Oh, Hallway, how much silence
you have swallowed, since
then, since March, when the last of
the metal doors slammed shut;
there’s something close to sound
still reverberating

They tell me they’ve adorned you
with arrows, directions, paths,
signs for our feet to follow,
movement we must take,
and in my mind, at times,
we’re all masked wanderers now,
anxious passengers
on a train with walls barren of art

Hallway, someday, you will shout
again, and I promise to stand
at the end, like a fly on the telescope,
yelling one thing but holding the other;
my heart remembers

Linda Mitchell

Kevin, this is beautiful and says so much of what I felt when I was allowed back into my building for a few hours to “clean up and out” from the past school year. I kept thinking, “If these halls could talk.” I’ve seen all sorts of things related to school on social media to make things “better” somehow.

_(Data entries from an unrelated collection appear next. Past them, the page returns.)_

-- ==== Sys2Proof/Laws/State.lean ====
section
/-!
SUPPORT. Laws/State.lean: what each named update of the state leaves alone, field by field, and what reading gives after it.
-/
namespace Sys2Proof.Laws
open Sys2Proof Sys2Proof.Machine

variable (s : State)

/-! ## advance -/

@[simp] theorem advance_pending (t : Time) : (advance s t).pending = s.pending := rfl
@[simp] theorem advance_regs (t : Time) : (advance s t).regs = s.regs := rfl
@[simp] theorem advance_pend (t : Time) : (advance s t).pend = s.pend := rfl
@[simp] theorem advance_mem (t : Time) : (advance s t).mem = s.mem := rfl
@[simp] theorem advance_tc (t : Time) : (advance s t).tc = s.tc := rfl
@[simp] theorem advance_phys (t : Time) : (advance s t).phys = s.phys := rfl
@[simp] theorem advance_cl (t : Time) : (advance s t).cl = s.cl := rfl
@[simp] theorem advance_ctxs (t : Time) : (advance s t).ctxs = s.ctxs := rfl
@[simp] theorem advance_sch (t : Time) : (advance s t).sch = s.sch := rfl
@[simp] theorem advance_shc (t : Time) : (advance s t).shc = s.shc := rfl
@[simp] theorem advance_inval (t : Time) : (advance s t).inval = s.inval := rfl
@[simp] theorem advance_invalQ (t : Time) : (advance s t).invalQ = s.invalQ := rfl
@[simp] theorem advance_wctr (t : Time) : (advance s t).wctr = s.wctr := rfl
@[simp] theorem advance_dma (t : Time) : (advance s t).dma = s.dma := rfl
@[simp] theorem advance_kv (t : Time) : (advance s t).kv = s.kv := rfl
@[simp] theorem advance_ing (t : Time) : (advance s t).ing = s.ing := rfl
@[simp] theorem advance_dpo (t : Time) : (advance s t).dpo = s.dpo := rfl
@[simp] theorem advance_mot (t : Time) : (advance s t).mot = s.mot := rfl
@[simp] theorem advance_sio (t : Time) : (advance s t).sio = s.sio := rfl
@[simp] theorem advance_hut (t : Time) : (advance s t).hut = s.hut := rfl
@[simp] theorem advance_bur (t : Time) : (advance s t).bur = s.bur := rfl
@[simp] theorem advance_boot (t : Time) : (advance s t).boot = s.boot := rfl
@[simp] theorem advance_hif (t : Time) : (advance s t).hif = s.hif := rfl
@[simp] theorem advance_svc (t : Time) : (advance s t).svc = s.svc := rfl
@[simp] theorem advance_gang (t : Time) : (advance s t).gang = s.gang := rfl
@[simp] theorem advance_free (t : Time) : (advance s t).free = s.free := rfl

/-! ## draw -/

@[simp] theorem draw_pending : ((draw s).2).pending = s.pending := rfl
@[simp] theorem draw_clk : ((draw s).2).clk = s.clk := rfl
@[simp] theorem draw_regs : ((draw s).2).regs = s.regs := rfl
@[simp] theorem draw_pend : ((draw s).2).pend = s.pend := rfl
@[simp] theorem draw_mem : ((draw s).2).mem = s.mem := rfl
@[simp] theorem draw_tc : ((draw s).2).tc = s.tc := rfl
@[simp] theorem draw_phys : ((draw s).2).phys = s.phys := rfl
@[simp] theorem draw_cl : ((draw s).2).cl = s.cl := rfl
@[simp] theorem draw_ctxs : ((draw s).2).ctxs = s.ctxs := rfl
@[simp] theorem draw_sch : ((draw s).2).sch = s.sch := rfl
@[simp] theorem draw_shc : ((draw s).2).shc = s.shc := rfl
@[simp] theorem draw_inval : ((draw s).2).inval = s.inval := rfl
@[simp] theorem draw_invalQ : ((draw s).2).invalQ = s.invalQ := rfl
@[simp] theorem draw_wctr : ((draw s).2).wctr = s.wctr := rfl
@[simp] theorem draw_dma : ((draw s).2).dma = s.dma := rfl
@[simp] theorem draw_kv : ((draw s).2).kv = s.kv := rfl
@[simp] theorem draw_ing : ((draw s).2).ing = s.ing := rfl
@[simp] theorem draw_dpo : ((draw s).2).dpo = s.dpo := rfl
@[simp] theorem draw_mot : ((draw s).2).mot = s.mot := rfl
@[simp] theorem draw_sio : ((draw s).2).sio = s.sio := rfl
@[simp] theorem draw_hut : ((draw s).2).hut = s.hut := rfl
@[simp] theorem draw_bur : ((draw s).2).bur = s.bur := rfl
@[simp] theorem draw_boot : ((draw s).2).boot = s.boot := rfl
@[simp] theorem draw_hif : ((draw s).2).hif = s.hif := rfl
@[simp] theorem draw_svc : ((draw s).2).svc = s.svc := rfl
@[simp] theorem draw_gang : ((draw s).2).gang = s.gang := rfl

/-! ## wrReg -/

@[simp] theorem wrReg_pending (o : Nat) (v : Word) : (wrReg s o v).pending = s.pending := rfl
@[simp] theorem wrReg_clk (o : Nat) (v : Word) : (wrReg s o v).clk = s.clk := rfl
@[simp] theorem wrReg_pend (o : Nat) (v : Word) : (wrReg s o v).pend = s.pend := rfl
@[simp] theorem wrReg_mem (o : Nat) (v : Word) : (wrReg s o v).mem = s.mem := rfl
@[simp] theorem wrReg_tc (o : Nat) (v : Word) : (wrReg s o v).tc = s.tc := rfl
@[simp] theorem wrReg_phys (o : Nat) (v : Word) : (wrReg s o v).phys = s.phys := rfl
@[simp] theorem wrReg_cl (o : Nat) (v : Word) : (wrReg s o v).cl = s.cl := rfl
@[simp] theorem wrReg_ctxs (o : Nat) (v : Word) : (wrReg s o v).ctxs = s.ctxs := rfl
@[simp] theorem wrReg_sch (o : Nat) (v : Word) : (wrReg s o v).sch = s.sch := rfl
@[simp] theorem wrReg_shc (o : Nat) (v : Word) : (wrReg s o v).shc = s.shc := rfl
@[simp] theorem wrReg_inval (o : Nat) (v : Word) : (wrReg s o v).inval = s.inval := rfl
@[simp] theorem wrReg_invalQ (o : Nat) (v : Word) : (wrReg s o v).invalQ = s.invalQ := rfl
@[simp] theorem wrReg_wctr (o : Nat) (v : Word) : (wrReg s o v).wctr = s.wctr := rfl
@[simp] theorem wrReg_dma (o : Nat) (v : Word) : (wrReg s o v).dma = s.dma := rfl
@[simp] theorem wrReg_kv (o : Nat) (v : Word) : (wrReg s o v).kv = s.kv := rfl
@[simp] theorem wrReg_ing (o : Nat) (v : Word) : (wrReg s o v).ing = s.ing := rfl
@[simp] theorem wrReg_dpo (o : Nat) (v : Word) : (wrReg s o v).dpo = s.dpo := rfl
@[simp] theorem wrReg_mot (o : Nat) (v : Word) : (wrReg s o v).mot = s.mot := rfl
@[simp] theorem wrReg_sio (o : Nat) (v : Word) : (wrReg s o v).sio = s.sio := rfl
@[simp] theorem wrReg_hut (o : Nat) (v : Word) : (wrReg s o v).hut = s.hut := rfl
@[simp] theorem wrReg_bur (o : Nat) (v : Word) : (wrReg s o v).bur = s.bur := rfl
@[simp] theorem wrReg_boot (o : Nat) (v : Word) : (wrReg s o v).boot = s.boot := rfl
@[simp] theorem wrReg_hif (o : Nat) (v : Word) : (wrReg s o v).hif = s.hif := rfl
@[simp] theorem wrReg_svc (o : Nat) (v : Word) : (wrReg s o v).svc = s.svc := rfl
@[simp] theorem wrReg_gang (o : Nat) (v : Word) : (wrReg s o v).gang = s.gang := rfl
@[simp] theorem wrReg_free (o : Nat) (v : Word) : (wrReg s o v).free = s.free := rfl

/-! ## setFld -/

@[simp] theorem setFld_pending (o lo w v : Nat) : (setFld s o lo w v).pending = s.pending := rfl
@[simp] theorem setFld_clk (o lo w v : Nat) : (setFld s o lo w v).clk = s.clk := rfl
@[simp] theorem setFld_pend (o lo w v : Nat) : (setFld s o lo w v).pend = s.pend := rfl
@[simp] theorem setFld_mem (o lo w v : Nat) : (setFld s o lo w v).mem = s.mem := rfl
@[simp] theorem setFld_tc (o lo w v : Nat) : (setFld s o lo w v).tc = s.tc := rfl
@[simp] theorem setFld_phys (o lo w v : Nat) : (setFld s o lo w v).phys = s.phys := rfl
@[simp] theorem setFld_cl (o lo w v : Nat) : (setFld s o lo w v).cl = s.cl := rfl
@[simp] theorem setFld_ctxs (o lo w v : Nat) : (setFld s o lo w v).ctxs = s.ctxs := rfl
@[simp] theorem setFld_sch (o lo w v : Nat) : (setFld s o lo w v).sch = s.sch := rfl
@[simp] theorem setFld_shc (o lo w v : Nat) : (setFld s o lo w v).shc = s.shc := rfl
@[simp] theorem setFld_inval (o lo w v : Nat) : (setFld s o lo w v).inval = s.inval := rfl
@[simp] theorem setFld_invalQ (o lo w v : Nat) : (setFld s o lo w v).invalQ = s.invalQ := rfl
@[simp] theorem setFld_wctr (o lo w v : Nat) : (setFld s o lo w v).wctr = s.wctr := rfl
@[simp] theorem setFld_dma (o lo w v : Nat) : (setFld s o lo w v).dma = s.dma := rfl
@[simp] theorem setFld_kv (o lo w v : Nat) : (setFld s o lo w v).kv = s.kv := rfl
@[simp] theorem setFld_ing (o lo w v : Nat) : (setFld s o lo w v).ing = s.ing := rfl
@[simp] theorem setFld_dpo (o lo w v : Nat) : (setFld s o lo w v).dpo = s.dpo := rfl
@[simp] theorem setFld_mot (o lo w v : Nat) : (setFld s o lo w v).mot = s.mot := rfl
@[simp] theorem setFld_sio (o lo w v : Nat) : (setFld s o lo w v).sio = s.sio := rfl
@[simp] theorem setFld_hut (o lo w v : Nat) : (setFld s o lo w v).hut = s.hut := rfl
@[simp] theorem setFld_bur (o lo w v : Nat) : (setFld s o lo w v).bur = s.bur := rfl
@[simp] theorem setFld_boot (o lo w v : Nat) : (setFld s o lo w v).boot = s.boot := rfl
@[simp] theorem setFld_hif (o lo w v : Nat) : (setFld s o lo w v).hif = s.hif := rfl
@[simp] theorem setFld_svc (o lo w v : Nat) : (setFld s o lo w v).svc = s.svc := rfl
@[simp] theorem setFld_gang (o lo w v : Nat) : (setFld s o lo w v).gang = s.gang := rfl
@[simp] theorem setFld_free (o lo w v : Nat) : (setFld s o lo w v).free = s.free := rfl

A N95 mask for each day, a button with your full face on it so students know what I look like, a new shiny learning platform that go virtual on a dime. All of it lacks the humanity of our school halls living and breathing with the life of our students, our future. Thank you for putting into words what your heart remembers. It’s beautiful.

Kim Johnson

Kevin, yours is a true gift of taking us to places with your words – your pictures, your images, your feelings. I like this part best:
we’re all masked wanderers now,
anxious passengers
on a train with walls barren of art

What a world we now share. I cringe at the thought of the artlessness.

Denise Krebs

Kevin, your beautiful image of the empty hallway is palpable. These are my favorite lines:

we’re all masked wanderers now,
anxious passengers
on a train with walls barren of art

I also love how your heart will remember, even when we are back to “normal.”

Shaun

Your poem foreshadows what many schools will look like when they reopen – such a painful image. The anxious feeling comes through strongly in your poem.

Tracie McCormick

Kevin,

Your poem takes me back to March 13th when students and teachers excitedly headed out thinking we had been gifted just one extra week of spring break. Little did we know…

“we’re all masked wanderers now,
anxious passengers
on a train”

Dang! These lines express just how I feel about the return to school. I am so worried about making those very important personal connections with students while masked.